A six-year campaign by a law professor at the University of Illinois at Urbana-Champaign to hold lawyers accountable for preventing executive wrongdoing has ended in tough new federal requirements.

"It's a whole new ballgame," said Richard W. Painter of the Sarbanes-Oxley Act passed in July. Painter cites three changes in attorney relations with corporate clients as a result of the legislation.

"Before this bill, federal securities law did not require a lawyer to report corporate wrongdoing to anybody or to do anything about corporate fraud," Painter said. "Now a report must be made to senior management and, if senior management won't do anything, to the board of directors."

Second, the law requires a lawyer to report not only material evidence of a securities law violation, but any breach of fiduciary duty. "The latter requirement extends beyond violation of criminal statues to such issues as officers being careless in making acquisitions and other breaches of duty to their stockholders," Painter said. "It opens up the potential of litigation directed at lawyers."

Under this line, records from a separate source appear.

-- ==== Sys2Proof/Laws/Micro.lean ====
section
/-! SUPPORT. What one micro-step can do, and a run of them: the frame every micro-step keeps, the micro-steps a handler or a
primitive is made of, and that those never stop. -/

namespace Sys2Proof.Machine

/-! ### The checked accesses of the window -/

theorem inWindow_of_le {p : Params} {off n : Nat} (h : off + n ≤ Config.windowMin) : inWindow p off n = true := by
  rw [inWindow, windowSize, Bool.or_eq_true, decide_eq_true_eq, decide_eq_true_eq]
  right
  omega

theorem State.storeBytes_eq_next {s t : State} {off : Nat} {bs : List Byte} :
    s.storeBytes off bs = .next t ↔
      inWindow s.params off bs.length = true ∧ t = { s with win := Memory.writeBytes s.win off bs } := by
  rw [State.storeBytes]
  by_cases h : inWindow s.params off bs.length = true
  · rw [if_pos h, Host.Outcome.next.injEq]
    exact ⟨fun e => ⟨h, e.symm⟩, fun e => e.2.symm⟩
  · rw [if_neg h]
    exact ⟨fun e => (nomatch e), fun e => absurd e.1 h⟩

theorem State.storeWord_eq_next {s t : State} {off : Nat} {w : Word} :
    s.storeWord off w = .next t ↔
      off % 4 = 0 ∧ inWindow s.params off 4 = true ∧ t = { s with win := Memory.write32 s.win off w } := by
  rw [State.storeWord]
  by_cases aligned : off % 4 = 0
  · by_cases h : inWindow s.params off 4 = true
    · rw [if_pos aligned, if_pos h, Host.Outcome.next.injEq]
      exact ⟨fun e => ⟨aligned, h, e.symm⟩, fun e => e.2.2.symm⟩
    · rw [if_pos aligned, if_neg h]
      exact ⟨fun e => (nomatch e), fun e => absurd e.2.1 h⟩
  · rw [if_neg aligned]
    exact ⟨fun e => (nomatch e), fun e => absurd e.1 aligned⟩

theorem State.loadIntoLatch_eq_next {s t : State} {i : Fin 8} {off : Nat} :
    s.loadIntoLatch i off = .next t ↔
      inWindow s.params off 1 = true ∧ t = { s with pkt := s.pkt.setByte i (Memory.read s.win off) } := by
  rw [State.loadIntoLatch]
  by_cases h : inWindow s.params off 1 = true
  · rw [if_pos h, Host.Outcome.next.injEq]
    exact ⟨fun e => ⟨h, e.symm⟩, fun e => e.2.symm⟩
  · rw [if_neg h]
    exact ⟨fun e => (nomatch e), fun e => absurd e.1 h⟩

/-- A store of bytes inside the smallest window goes through. -/
theorem State.storeBytes_next (s : State) {off : Nat} {bs : List Byte} (h : off + bs.length ≤ Config.windowMin) :
    s.storeBytes off bs = .next { s with win := Memory.writeBytes s.win off bs } := by
  rw [State.storeBytes, inWindow_of_le h]; rfl

/-- A word store at a multiple of 4 inside the smallest window goes through. -/
theorem State.storeWord_next (s : State) {off : Nat} (w : Word) (aligned : off % 4 = 0)
    (h : off + 4 ≤ Config.windowMin) : s.storeWord off w = .next { s with win := Memory.write32 s.win off w } := by
  rw [State.storeWord, if_pos aligned, inWindow_of_le h]; rfl

theorem bcOff_aligned (n : Nat) (d : Dir) : bcOff n d % 4 = 0 := by
  cases d <;> simp only [bcOff] <;> omega

theorem bcOff_lt {n : Nat} (d : Dir) (h : n < 16) : bcOff n d + 4 ≤ 0x100 := by
  cases d <;> simp only [bcOff] <;> omega

theorem le_bcOff (n : Nat) (d : Dir) : 0x80 ≤ bcOff n d := by
  cases d <;> simp only [bcOff] <;> omega

/-- Two buffer-control words do not overlap (20_memory.md R61, R62). -/
theorem bcOff_disjoint {n n' : Nat} {d d' : Dir} (h : ¬ (n = n' ∧ d = d')) :
    bcOff n d + 4 ≤ bcOff n' d' ∨ bcOff n' d' + 4 ≤ bcOff n d := by
  cases d <;> cases d' <;> simp only [bcOff, reduceCtorEq, and_false, and_true] at h ⊢ <;> omega

/-- A word of an endpoint is stored in one access (20_memory.md R68 a). -/
theorem State.storeWord_bc (s : State) {n : Nat} (d : Dir) (w : Word) (h : n < 16) :
    s.storeWord (bcOff n d) w = .next { s with win := Memory.write32 s.win (bcOff n d) w } :=
  s.storeWord_next w (bcOff_aligned n d) (by have := bcOff_lt d h; simp only [Config.windowMin]; omega)
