-- ==== Sys2Proof/Laws/Env.lean ====
section
/-! SUPPORT. Each move of the SIE said once: when it answers a next state, and which one. -/

namespace Sys2Proof.Machine

theorem inWindow_iff {p : Params} {off n : Nat} : inWindow p off n = true ↔ n = 0 ∨ off + n ≤ windowSize p := by
  simp [inWindow]

theorem windowMin_le (p : Params) : Config.windowMin ≤ windowSize p := Nat.le_add_right _ _

/-- The guard of a completed IN packet, in words. -/
theorem inDoneGuard_iff {s : State} {n : Endpoint} :
    inDoneGuard s n = true ↔
      bcAvailable (s.bc n .inn) = true ∧ bcStall (s.bc n .inn) = false ∧ bcFull (s.bc n .inn) = true := by
  simp [inDoneGuard, and_assoc]

/-- The guard of an accepted OUT packet, in words. -/
theorem outDoneGuard_iff {s : State} {n : Endpoint} {pid : Bool} {k : Nat} :
    outDoneGuard s n pid k = true ↔
      bcAvailable (s.bc n .out) = true ∧ bcStall (s.bc n .out) = false ∧ k ≤ bcLength (s.bc n .out) ∧
      (s.params.outPidCheck = .ignore ∨ pid = bcPid (s.bc n .out)) := by
  simp only [outDoneGuard, Bool.and_eq_true, Bool.not_eq_true', decide_eq_true_eq, and_assoc]
  cases s.params.outPidCheck <;> simp

/-- The guard of a STALL answer, in words. -/
theorem stallGuard_iff {s : State} {n : Endpoint} :
    stallGuard s n = true ↔
      bcAvailable (s.bc n .inn) = true ∧ bcStall (s.bc n .inn) = true ∧ (n ≠ 0 ∨ s.stallArmEp0 = true) := by
  simp [stallGuard, and_assoc]

theorem execEnvSetup_eq (bytes : Vector Byte 8) (s : State) :
    execEnvSetup bytes s = .next { s with
      win := Memory.writeBytes s.win Config.setupOff bytes.toList, setupRec := true, stallArmEp0 := false } := by
  rw [execEnvSetup, s.storeBytes_next (by rw [Vector.length_toList]; decide)]
  rfl

theorem execEnvNoBuffer_eq_next {n : Endpoint} {d : Dir} {s t : State} (h : execEnvNoBuffer n d s = .next t) :
    bcReserved (s.bc n d) = false ∧ noBufferGuard s n d = true ∧ t = { s with wire := .nak n d :: s.wire } := by
  rw [execEnvNoBuffer] at h
  split at h
  · cases h
  · rename_i r
    split at h
    · rename_i g; cases h; exact ⟨by simpa using r, g, rfl⟩
    · cases h

theorem execEnvInDone_eq_next {n : Endpoint} {b : Bool} {s t : State} (h : execEnvInDone n b s = .next t) :
    bcReserved (s.bc n .inn) = false ∧ inDoneGuard s n = true ∧
    inWindow s.params (bufOff n) (bcLength (s.bc n .inn)) = true ∧
    t = { s with
      win := Memory.write32 s.win (bcOff n .inn) (inDoneWord (s.bc n .inn) b)
      epIn := s.epIn.set n.val true n.isLt
      wire := .data n (bcPid (s.bc n .inn)) (inPayload s n) :: s.wire } := by
  rw [execEnvInDone] at h
  split at h
  · cases h
  · rename_i r
    split at h
    · rename_i g
      split at h
      · rename_i w
        rw [State.storeWord_bc _ _ _ n.isLt] at h
        cases h
        exact ⟨by simpa using r, g, w, rfl⟩
      · cases h
    · cases h

theorem execEnvOutDone_eq_next {n : Endpoint} {p : Bool} {data : List Byte} {s t : State}
    (h : execEnvOutDone n p data s = .next t) :
    bcReserved (s.bc n .out) = false ∧ outDoneGuard s n p data.length = true ∧
    inWindow s.params (bufOff n) data.length = true ∧
    t = { s with
      win := Memory.write32 (Memory.writeBytes s.win (bufOff n) data) (bcOff n .out)
        (outDoneWord (s.bc n .out) data.length)
      epOut := s.epOut.set n.val true n.isLt } := by
  rw [execEnvOutDone] at h
  split at h
  · cases h
  · rename_i r
    split at h
    · rename_i g
      obtain ⟨u, hu, h⟩ := Result.andThen_eq_next.mp h
      obtain ⟨w, rfl⟩ := State.storeBytes_eq_next.mp hu
      rw [State.storeWord_bc _ _ _ n.isLt] at h
      cases h
      exact ⟨by simpa using r, g, w, rfl⟩
    · cases h

theorem execEnvStall_eq_next {n : Endpoint} {s t : State} (h : execEnvStall n s = .next t) :
    bcReserved (s.bc n .inn) = false ∧ stallGuard s n = true ∧
    t = { s with stallArmEp0 := if n = 0 then false else s.stallArmEp0, wire := .stall n :: s.wire } := by
  rw [execEnvStall] at h
  split at h
  · cases h
  · rename_i r
    split at h
    · rename_i g; cases h; exact ⟨by simpa using r, g, rfl⟩
    · cases h

/-- The length field is below 1024 (30_encoding.md R95). -/
theorem bcLength_lt (w : Word) : bcLength w < 1024 := (w.extractLsb' 0 10).isLt

/-- What no move of the SIE touches (44_sie_environment.md R207). -/
def SieFrame (s t : State) : Prop :=
  t = { s with
    win := t.win, setupRec := t.setupRec, busReset := t.busReset, epIn := t.epIn, epOut := t.epOut
    stallArmEp0 := t.stallArmEp0, wire := t.wire }

/-- Every operation of format ENV, when it answers a next state: what it writes. -/
theorem exec_env_cases {i : Instr} {s t : State} (env : i.format = .env) (h : exec i s = .next t) :
    (∃ bytes, i = .envSetup bytes ∧ t = { s with
      win := Memory.writeBytes s.win Config.setupOff bytes.toList, setupRec := true, stallArmEp0 := false }) ∨
    (i = .envBusReset ∧ t = { s with busReset := true }) ∨
    (∃ n d, i = .envNoBuffer n d ∧ t = { s with wire := .nak n d :: s.wire }) ∨
    (∃ n b, i = .envInDone n b ∧ execEnvInDone n b s = .next t) ∨
    (∃ n p data, i = .envOutDone n p data ∧ execEnvOutDone n p data s = .next t) ∨
    (∃ n, i = .envStall n ∧ execEnvStall n s = .next t) := by
  cases i with
  | envSetup bytes =>
    have e : execEnvSetup bytes s = .next t := h
    rw [execEnvSetup_eq] at e
    cases e
    exact .inl ⟨bytes, rfl, rfl⟩
  | envBusReset => cases h; exact .inr (.inl ⟨rfl, rfl⟩)
  | envNoBuffer n d => exact .inr (.inr (.inl ⟨n, d, rfl, (execEnvNoBuffer_eq_next h).2.2⟩))
  | envInDone n b => exact .inr (.inr (.inr (.inl ⟨n, b, rfl, h⟩)))
  | envOutDone n p data => exact .inr (.inr (.inr (.inr (.inl ⟨n, p, data, rfl, h⟩))))
  | envStall n => exact .inr (.inr (.inr (.inr (.inr ⟨n, rfl, h⟩))))
  | _ => cases env

theorem exec_env_frame {i : Instr} {s t : State} (env : i.format = .env) (h : exec i s = .next t) : SieFrame s t := by
  rcases exec_env_cases env h with ⟨b, -, rfl⟩ | ⟨-, rfl⟩ | ⟨n, d, -, rfl⟩ | ⟨n, b, -, e⟩ | ⟨n, p, l, -, e⟩ | ⟨n, -, e⟩
  · rfl
  · rfl
  · rfl
  · obtain ⟨-, -, -, rfl⟩ := execEnvInDone_eq_next e; rfl
  · obtain ⟨-, -, -, rfl⟩ := execEnvOutDone_eq_next e; rfl
  · obtain ⟨-, -, rfl⟩ := execEnvStall_eq_next e; rfl

end Sys2Proof.Machine
end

Finally, the law brings the profession under nationwide regulation by the Securities and Exchange Commission (SEC). Previously, attorneys have been governed by the laws of the states where they practice, which in turn were based on the model rules set by the American Bar Association.

Painter has long been critical of the ABA's model rules because they did not require a lawyer to take any specific course of action when fraud or misconduct by a corporate client was discovered.

In a 1996 law review article, he called for "a clear set of rules stating exactly what lawyers must do about client fraud." He said he had been alarmed by the savings and loans scandals, which revealed improper acts and conflicts of interest by lawyers representing S&Ls.

In 1998, he proposed a change to the model rules calling on lawyers to report any evidence of misconduct to senior executives at the company they represented. If the executives did not respond properly, lawyers were obligated to take the matter to the board of directors.

The ABA rejected the proposal. "They were circling the wagons," he said. After the Enron debacle, which again implicated lawyers in suspect transactions, Painter wrote Harvey Pitt, the SEC chairman. He asked Pitt to impose stricter regulatory rules on lawyers. His letter was signed by 40 other law professors.

The ABA objected to the proposal, and the SEC's general counsel argued that "changes to the rules governing lawyers should be the result of congressional changes to the securities laws." The correspondence was then passed on to legislators on Capitol Hill, the result being the sweeping version of lawyer accountability incorporated in the new law.

"Sarbanes-Oxley shows what little clout the ABA currently has on Capitol Hill," Painter said. While he would have preferred a system that fell within the current state codes of ethical conduct, the Illinois professor said the new bill is well-crafted and should help safeguard stockholders.